Writing a Web Scraper

Okay, so I know everyone’s written some kind of web scraper in their time, but I’m still proud of myself for my own take on the subject.

Recently, I saw an interesting post on Reddit that provided some source code for scraping images based on the similarity of their names. This might be useful for downloading all of the images in a gallery (for example, if you want to keep something posted on Imgur) without having to follow all of the links by hand. However, there was quite a lot of it missing, it relied on some random site, and it was bad at handling all kinds of common use cases: for example, thumbnails.

So I rewrote it. And expanded it. Massively. The current usage output is

Usage:
  galleryscraper.py URL DIR [--threads N --log-level N -q -s]
  galleryscraper.py -h | --help | --version

Options:
      --threads N        the number of threads to use [default: 4]
  -V, --log-level N      the level of info logged to the console, which can be
                         one of INFO, DEBUG, or WARNING [default: INFO]
  -s, --skip-duplicates  ignore files that have been downloaded already
  -q, --quiet            suppress output to console
  -v, --version          show program's version number and exit
  -h, --help             show this help message and exit

In particular, I worked out a clever way of dealing with thumbnails.

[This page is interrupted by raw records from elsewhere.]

-- ==== Sys2Proof/Machine/HsOps.lean ====
section
/-! DEFINITION. Witness requests (R273, R274, R278), the decision of the twin handshake (R543), and the roles that
priming step 12 ends in (R292, R541 to R550). -/

namespace Sys2Proof.Machine

open Sys2Proof

/-! Witness requests. -/

/-- R274: the 24 bytes of a request. -/
def State.witBytes (s : State) (r : WitReq) : Bytes :=
  beBytes 1 r.wtype ++ beBytes 1 s.twin.num ++ beBytes 1 s.twin.role.code ++ [0] ++ beBytes 4 r.epoch.toNat
    ++ beBytes 8 s.twin.pair.toNat ++ beBytes 4 r.wseq.toNat ++ [0, 0, 0, 0]

/-- R273, R278: send a request, or send it again, in a packet of its own. The message ID is its WSEQ (log entry 44, DESIGN CHOICE). -/
def transmitWit (r : WitReq) (s : State) : State :=
  queueTx Config.witConn.1
    [{ psn := 0, wit := true, msg := r.wseq, off := 0, first := true, last := true, raddr := 0, data := s.witBytes r, path := 0 }] s

/-- Requests that stay outstanding beside a new one of a type: RENEWs whose grant could still extend the lease, and
requests of other types (log entry 57, DEDUCED). -/
def keepReq (now w : Nat) (r : WitReq) : Bool :=
  if r.wtype = 1 then decide (now < r.sentAt + 100000000) else r.wtype != w

/-- R278: a new witness request. -/
def askWit (w : Nat) (s : State) : State :=
  if s.twin.witness.isNone then s
  else
    let r : WitReq := { wtype := w, wseq := s.twin.wseq, epoch := s.twin.epoch, sentAt := s.now }
    transmitWit r (s.modTwin (fun t => { t with
      wseq := t.wseq + 1, witReqs := t.witReqs.filter (keepReq s.now w) ++ [r]
      firstRenew := if w = 1 then t.firstRenew <|> some s.now else t.firstRenew }))

/-- R273: the witness connection is opened again from the configuration. -/
def openWitness (s : State) : State :=
  match s.twin.witness with
  | some p => (applyWitness p s).1
  | none => s

/-! The decision (R543). -/

/-- rank of R543. -/
def hsRank (lrole : Nat) : Nat := if lrole = 3 then 3 else if lrole = 1 then 2 else if lrole = 2 then 1 else 0

/-- in_step of R543. -/
def inStep (x y : HsBody) : Bool :=
  x.pepoch == y.pepoch && ((x.lrole == 1 && y.lrole == 2) || (x.lrole == 2 && y.lrole == 1))
    && decide (x.stop ≤ 1) && decide (y.stop ≤ 1) && x.lsn == y.lsn && x.cfg == y.cfg
    && x.jtiles == 0 && y.jtiles == 0 && !x.resync && !y.resync

/-- The key of `x` is the larger (better of R543); `y` is the one received, whose epoch half the space away is never the
newer (R682). -/
def betterKey (x y : HsBody) : Bool :=
  let a := decide (x.stop ≤ 1)
  let b := decide (y.stop ≤ 1)
  if a != b then a
  else if x.pepoch ≠ y.pepoch then !later y.pepoch x.pepoch
  else if hsRank x.lrole ≠ hsRank y.lrole then decide (hsRank x.lrole > hsRank y.lrole)
  else !x.twin

/-- What R543 decides for one twin: its role, the peer's, the epoch, FULL, and PRIME_STAT.DECIDE. -/
structure HsDecision where
  /-- Role of this twin. -/
  role : Role
  /-- Role of the peer. -/
  peer : Role
  /-- Epoch. -/
  epoch : Epoch
  /-- FULL. -/
  full : Bool
  /-- 1 in step, 2 serving with resync, 3 returner. -/
  code : Nat
  deriving DecidableEq, Repr

/-- decide of R543, for the twin whose HELLO body is `x`. -/
def hsDecide (x y : HsBody) : HsDecision :=
  let e := serialMax x.pepoch y.pepoch + 1
  if inStep x y then
    if x.lrole = 1 then { role := .active, peer := .standby, epoch := e, full := false, code := 1 }
    else { role := .standby, peer := .active, epoch := e, full := false, code := 1 }
  else
    let mine := betterKey x y
    let (v, r) := if mine then (x, y) else (y, x)
    let ok := if v.bitmap then atOrBefore (v.split - 1) r.pepoch else r.pepoch == v.pepoch && !r.resync
    let full := decide (r.stop ≥ 2) || r.cfg != v.cfg || !ok
    if mine then { role := .solo, peer := .standby, epoch := e, full, code := 2 }
    else { role := .standby, peer := .solo, epoch := e, full, code := 3 }

/-! Frames. -/

/-- R542: the HANDSHAKE body of this moment: DECIDE once a decision is held, HELLO before. -/
def State.hsBody (s : State) : HsBody :=
  match s.twin.hs.mine, s.twin.hs.peer with
  | some (r, e), some y => { s.hsNow with decide := true, newEpoch := e, srole := r.code, full := (hsDecide s.hsNow y).full }
  | _, _ => s.hsNow

/-- R542: send it on every port in service. -/
def sendHandshake (s : State) : State := ctlAll (.handshake s.hsBody) s

/-! Roles that step 12 ends in. -/

/-- R633: the priming that follows a life-cycle change raises event 995 and writes a critical life-cycle record. -/
def lcReached (s : State) : State :=
  if s.prime.lcChanged then
    record 6 0xFFFF true (leBytes 8 s.test.lcFuses) (raiseWith 995 0 s.test.lcFuses (s.modPrime (fun p => { p with lcChanged := false })))
  else s

/-- Step 12 ends once the role is decided: step 13 begins (R527, R532). -/
def roleDecided (s : State) : State :=
  if s.prime.step = 12 then
    let s := s.modTwin (fun t => { t with hs := {} })
    let s := s.modPrime (fun p => { p with step := 13, waitPeer := false })
    let s := lcReached s
    if s.host.perst || s.test.badHost then s else s.send .hostTrain
  else s

/-- R544: the bitmap of a controller that enters SOLO at priming: the one persisted, and the tiles of its journals. -/
def primeBitmap (s : State) : State :=
  s.modTwin (fun t =>
    let t := { t with
      bitmap := s.prime.savedMap.getD [], bitmapAll := s.prime.savedAll && s.prime.savedMap.isSome, tileLsn := [], walk := none }
    t.journalTiles.foldl Twin.setBit t)

/-- SOLO at priming (R543, R544, R548). The bitmap persisted keeps the epoch at which it began. -/
def primeSolo (e : Epoch) (s : State) : State :=
  let kept := s.prime.savedMap.isSome
  let split := s.prime.split
  let s := primeBitmap (enterSolo e s)
  roleDecided (if kept then s.modPrime (fun p => { p with split }) else s)

/-- Digests, credit and applied LSN of a pair that begins in step at an LSN (R266, R543). -/
def pairStart (lsn : Lsn) (s : State) : State :=
  keepDigest (freshCredit (s.modTwin (fun t => { t with
    sent := lsn, applied := lsn, digest := BitVec.allOnes 64, digests := [], digestAsk := none, matchAt := none
    matchLsn := lsn, tilesSince := [], unacked := [], waiting := [], rx := [], silent := false })))

/-- ACTIVE at priming, in step. -/
def primeActive (e : Epoch) (s : State) : State := roleDecided (enterActive e (pairStart s.twin.applied s))

/-- STANDBY at priming, in step, or with no peer and no witness (R549). -/
def primeStandby (e : Epoch) (s : State) : State := roleDecided (sendApplyAck (enterStandby e (pairStart s.twin.applied s)))

/-- R292: RESYNC_REQ with the tiles of the drain journals, at most 512 in a frame. -/
def resyncReqs : Nat → Bool → List Nat → State → State
  | 0, _, _, s => s
  | n + 1, full, l, s =>
    let s := sendData (.resyncReq full (l.take 512)) s
    if l.length ≤ 512 then s else resyncReqs n full (l.drop 512) s

/-- R292, R545, R546: STANDBY with RESYNC at the survivor's epoch. -/
def becomeReturner (e : Epoch) (full : Bool) (s : State) : State :=
  let s := enterStandby e (pairStart s.twin.applied s)
  let s := s.modTwin (fun t => { t with resync := true, resyncFull := full, resyncFrom := none })
  let s := s.modPrime (fun p => { p with decide := 3, full })
  let l := s.twin.journalTiles
  roleDecided (resyncReqs (l.length / 512 + 1) full l s)

/-- R546: the returner asks for FULL. -/
def State.returnFull (s : State) (e : Epoch) : Bool := decide (s.stopCode ≥ 2) || earlier s.twin.epoch (e - 1)

/-- Take the role decided (R543). -/
def takeDecision (d : HsDecision) (s : State) : State :=
  let s := s.modPrime (fun p => { p with decide := d.code, full := d.full })
  match d.role with
  | .active => primeActive d.epoch s
  | .solo => primeSolo d.epoch s
  | .standby => if d.code = 1 then primeStandby d.epoch s else becomeReturner d.epoch d.full s
  | _ => s

/-- R543: the peer's DECIDE meets the decision held: agreement takes the role; disagreement waits 10 ms for HELLO. -/
def meetDecide (s : State) : State :=
  match s.twin.hs.decide, s.twin.hs.peer with
  | some b, some y =>
    let d := hsDecide s.hsNow y
    if b.newEpoch = d.epoch ∧ b.full = d.full ∧ b.srole = d.peer.code then takeDecision d s
    else s.modTwin (fun t => { t with hs := { t.hs with peer := none, decide := none, mine := none, hold := true } })
  | _, _ => s

/-- R543: a HELLO or DECIDE in step 12. -/
def hsFrame (b : HsBody) (s : State) : State :=
  if b.decide then meetDecide (s.modTwin (fun t => { t with hs := { t.hs with decide := some b } }))
  else
    let d := hsDecide s.hsNow b
    let s := s.modTwin (fun t => { t with hs := { t.hs with peer := some b, mine := some (d.role, d.epoch), hold := false } })
    meetDecide (sendHandshake s)

end Sys2Proof.Machine
end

Often, a gallery of thumbnails each link to a page containing ads, etc, with one large image (the one you actually want) in the centre. So I figured if one found the image on the page with the largest content-length, this would be the image in mind. This technique seems to work extremely well.

Mostly, this was an opportunity to learn about some gaps in my programming experience. First and foremost is how HTML requests actually work (success), but I also learned a lot of parallelization and Python decorators. I made use of the excellent (and pretty standard at this point) Python libraries Requests and BeautifulSoup.

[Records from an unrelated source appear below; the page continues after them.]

/-- GRANT_STATUS (R361, R362): state, generation, references, range, rights; reading a DEAD slot returns it to FREE. -/
def execGrantStatus (h : CmdHdr) (slot : Nat) (s : State) : Res :=
  takeCommand h 0x0407 .immediate devUnit (fun _ => exists_ (decide (slot < 131072))) (fun id s =>
    let k := s.grant slot
    let st : Nat := match k.st with | .free => 0 | .live => 1 | .revoking => 2 | .dead => 3
    let (ns, off, len, r) := match k.params with | some p => (p.nsid, p.off, p.len, p.rights.toNat) | none => (0, 0, 0, 0)
    let b := leBytes 1 st ++ leBytes 1 r ++ leBytes 2 ns ++ leBytes 4 k.gen ++ leBytes 4 k.refs ++ leBytes 8 off ++ leBytes 8 len
    finish id stOk b (if k.st = .dead then freeGrant slot s else s)) s

/-! Group 0x07. -/

/-- SCHED_CREATE (R199); answers the handle. -/
def execSchedCreate (h : CmdHdr) (p : SchedParams) (s : State) : Res :=
  cfgCommand h 0x0701 devUnit (.schedCreate p) (fun s => leBytes 4 ((lowestFrom 0 64 (fun i => (s.sched i).isSome)).getD 0)) s
/-- SCHED_APPEND (R199). -/
def execSchedAppend (h : CmdHdr) (handle : Nat) (extents : List (Nat × Nat)) (s : State) : Res :=
  cfgCommand h 0x0702 devUnit (.schedAppend handle extents) (fun _ => []) s
/-- SCHED_START (R200). -/
def execSchedStart (h : CmdHdr) (handle : Nat) (s : State) : Res := cfgCommand h 0x0703 devUnit (.schedStart handle) (fun _ => []) s
/-- SCHED_DELETE (R203). -/
def execSchedDelete (h : CmdHdr) (handle : Nat) (s : State) : Res := cfgCommand h 0x0704 devUnit (.schedDelete handle) (fun _ => []) s

/-- SCHED_STATUS: started, complete, cursor, extents, bytes of the extent read, slips. -/
def execSchedStatus (h : CmdHdr) (handle : Nat) (s : State) : Res :=
  readCommand h 0x0705 devUnit (fun s => exists_ (s.sched handle).isSome) (fun s =>
    match s.sched handle with
    | some k => leBytes 2 k.nsid ++ leBytes 1 (bit k.started) ++ leBytes 1 (bit k.done) ++ leBytes 4 k.cursor
        ++ leBytes 4 k.extents.length ++ leBytes 8 k.head ++ leBytes 4 k.slips
    | none => []) s

end Sys2Proof.Machine
end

The script itself has a couple of interesting features:

I write really, really well-documented code. It helps me keep track of what goes on, explain (and the improve) my approach, and it often comes in handy when I got back and try to figure out what’s going on. This should make it really easy to read the code itself.
The script contains no classes. Everything is a function, and functions are designed to have manageable side effects. I certainly haven’t been converted to functional programming, but I have become pretty irritated by the everything-must-be-a-class paradigm. This script is essentially a big function that turns a web page into a directory of images. If anyone’s interested in the things that go into accomplishing that, they might just benefit from the functions in the script itself. I’ve also seen the light that is namedtuples, which makes the return value of more complex functions much more manageable.
I learned to love decorators. No, seriously. I had never really thought of a use for them before, but here such uses turned up in abundance. I’m under the impression that this will have a big impact on how I think about writing code in Python going forward.

My favourite decorator at the moment:

def sessional(func):
    """
    Decorator that maintains the same session for URL requests within the given
    function. It relies on the wrapped function taking a ``session`` keyword
    argument. At the moment this is only used for the safe_request function,
    but if timeouts are not a problem it can be used to wrap all of the other
    functions that make requests instead.
    """
    session = requests.Session()
    session.mount('http://', HTTPAdapter(max_retries=5))
    session.headers['User-Agent'] = 'Mozilla/5.0 (Windows; U; Windows NT 5.1; it; rv:1.8.1.11) Gecko/20071127 Firefox/2.0.0.11'
    
    @wraps(func)
    def newfunc(*args, **kwargs):
        try:
            # Replace sessions in the function's (kw) arguments
            kwargs['session'] = session
        except KeyError:
            pass
        return func(*args, **kwargs)
    
    return newfunc

Of course, there are still some edge cases. The script works very well most of the time, but some things are still tripping it up. Usually this is due to the images you want having different names, for example when some kind of random hash is appended to them.

In the future, I may make the script accept a file of URLs and directories, similar to how crontab works. I’m also looking in to working out when the page linked to by the thumbnail has multiple sizes of image – i.e. the Small - Medium - Large - Original header – and getting the image of the desired size.